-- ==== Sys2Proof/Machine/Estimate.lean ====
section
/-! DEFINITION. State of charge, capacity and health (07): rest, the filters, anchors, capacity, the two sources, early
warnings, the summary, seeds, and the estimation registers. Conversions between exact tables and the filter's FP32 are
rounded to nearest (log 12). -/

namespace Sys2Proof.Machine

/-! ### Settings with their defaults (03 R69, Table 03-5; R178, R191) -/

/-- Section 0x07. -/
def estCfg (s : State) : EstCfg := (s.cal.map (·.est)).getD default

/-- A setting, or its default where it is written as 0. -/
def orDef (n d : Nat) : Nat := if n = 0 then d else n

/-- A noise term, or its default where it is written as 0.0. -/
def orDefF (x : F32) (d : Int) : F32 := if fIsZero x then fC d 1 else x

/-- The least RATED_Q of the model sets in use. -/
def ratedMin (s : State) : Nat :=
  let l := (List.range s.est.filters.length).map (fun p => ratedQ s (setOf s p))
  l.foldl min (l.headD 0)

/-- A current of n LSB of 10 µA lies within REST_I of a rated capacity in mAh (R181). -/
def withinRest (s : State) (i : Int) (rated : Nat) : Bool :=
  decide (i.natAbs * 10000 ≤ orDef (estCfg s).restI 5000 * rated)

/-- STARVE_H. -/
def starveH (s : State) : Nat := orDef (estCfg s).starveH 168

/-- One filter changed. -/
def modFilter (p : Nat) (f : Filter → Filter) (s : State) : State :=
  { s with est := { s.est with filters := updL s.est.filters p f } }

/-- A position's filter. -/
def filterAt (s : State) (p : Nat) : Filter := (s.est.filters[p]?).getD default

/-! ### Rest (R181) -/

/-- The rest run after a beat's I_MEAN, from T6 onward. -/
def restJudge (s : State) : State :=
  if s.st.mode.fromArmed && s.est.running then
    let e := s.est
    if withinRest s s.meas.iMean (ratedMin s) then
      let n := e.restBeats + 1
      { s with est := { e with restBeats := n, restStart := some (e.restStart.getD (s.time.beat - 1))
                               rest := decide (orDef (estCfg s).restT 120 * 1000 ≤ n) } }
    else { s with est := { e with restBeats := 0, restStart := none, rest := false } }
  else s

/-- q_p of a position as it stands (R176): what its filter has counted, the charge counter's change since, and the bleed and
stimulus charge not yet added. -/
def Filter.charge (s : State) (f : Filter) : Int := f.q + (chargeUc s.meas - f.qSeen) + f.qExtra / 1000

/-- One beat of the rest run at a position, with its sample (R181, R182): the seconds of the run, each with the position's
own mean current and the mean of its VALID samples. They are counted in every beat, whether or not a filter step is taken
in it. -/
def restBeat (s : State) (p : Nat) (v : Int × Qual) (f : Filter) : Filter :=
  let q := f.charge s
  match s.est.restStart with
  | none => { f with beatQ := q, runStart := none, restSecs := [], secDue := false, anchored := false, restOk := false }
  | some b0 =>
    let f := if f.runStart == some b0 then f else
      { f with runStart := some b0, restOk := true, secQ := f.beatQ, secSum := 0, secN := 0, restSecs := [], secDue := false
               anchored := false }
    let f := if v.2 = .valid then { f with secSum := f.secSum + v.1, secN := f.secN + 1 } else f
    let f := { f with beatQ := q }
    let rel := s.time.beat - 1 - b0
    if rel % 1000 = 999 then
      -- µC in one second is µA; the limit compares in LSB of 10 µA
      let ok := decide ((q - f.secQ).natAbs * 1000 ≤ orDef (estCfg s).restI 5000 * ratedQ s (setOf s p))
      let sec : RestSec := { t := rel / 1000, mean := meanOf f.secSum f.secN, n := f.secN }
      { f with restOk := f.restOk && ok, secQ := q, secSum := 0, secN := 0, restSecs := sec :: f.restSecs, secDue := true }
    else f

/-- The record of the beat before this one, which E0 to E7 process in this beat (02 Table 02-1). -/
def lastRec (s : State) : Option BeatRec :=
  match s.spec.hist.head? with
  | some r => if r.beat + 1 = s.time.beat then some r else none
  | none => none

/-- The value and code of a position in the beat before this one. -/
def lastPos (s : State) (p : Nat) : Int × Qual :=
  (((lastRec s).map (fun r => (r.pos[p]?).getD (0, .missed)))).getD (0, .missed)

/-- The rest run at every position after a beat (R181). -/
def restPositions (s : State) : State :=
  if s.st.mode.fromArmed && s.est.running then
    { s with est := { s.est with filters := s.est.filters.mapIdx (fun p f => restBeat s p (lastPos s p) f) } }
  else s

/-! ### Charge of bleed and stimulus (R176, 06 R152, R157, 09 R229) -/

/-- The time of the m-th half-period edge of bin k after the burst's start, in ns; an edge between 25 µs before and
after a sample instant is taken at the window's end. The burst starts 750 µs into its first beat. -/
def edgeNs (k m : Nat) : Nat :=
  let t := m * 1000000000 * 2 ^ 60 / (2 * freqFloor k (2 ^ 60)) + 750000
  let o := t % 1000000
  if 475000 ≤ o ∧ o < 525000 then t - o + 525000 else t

**PROBLEM TO WORK ON:**
Where the line containing "after a sample" appears in the records above, begin copying and continue through the last line; copy each line exactly and include no others.

**RESULT:**
after a sample instant is taken at the window's end. The burst starts 750 µs into its first beat. -/
def edgeNs (k m : Nat) : Nat :=
  let t := m * 1000000000 * 2 ^ 60 / (2 * freqFloor k (2 ^ 60)) + 750000
  let o := t % 1000000
  if 475000 ≤ o ∧ o < 525000 then t - o + 525000 else t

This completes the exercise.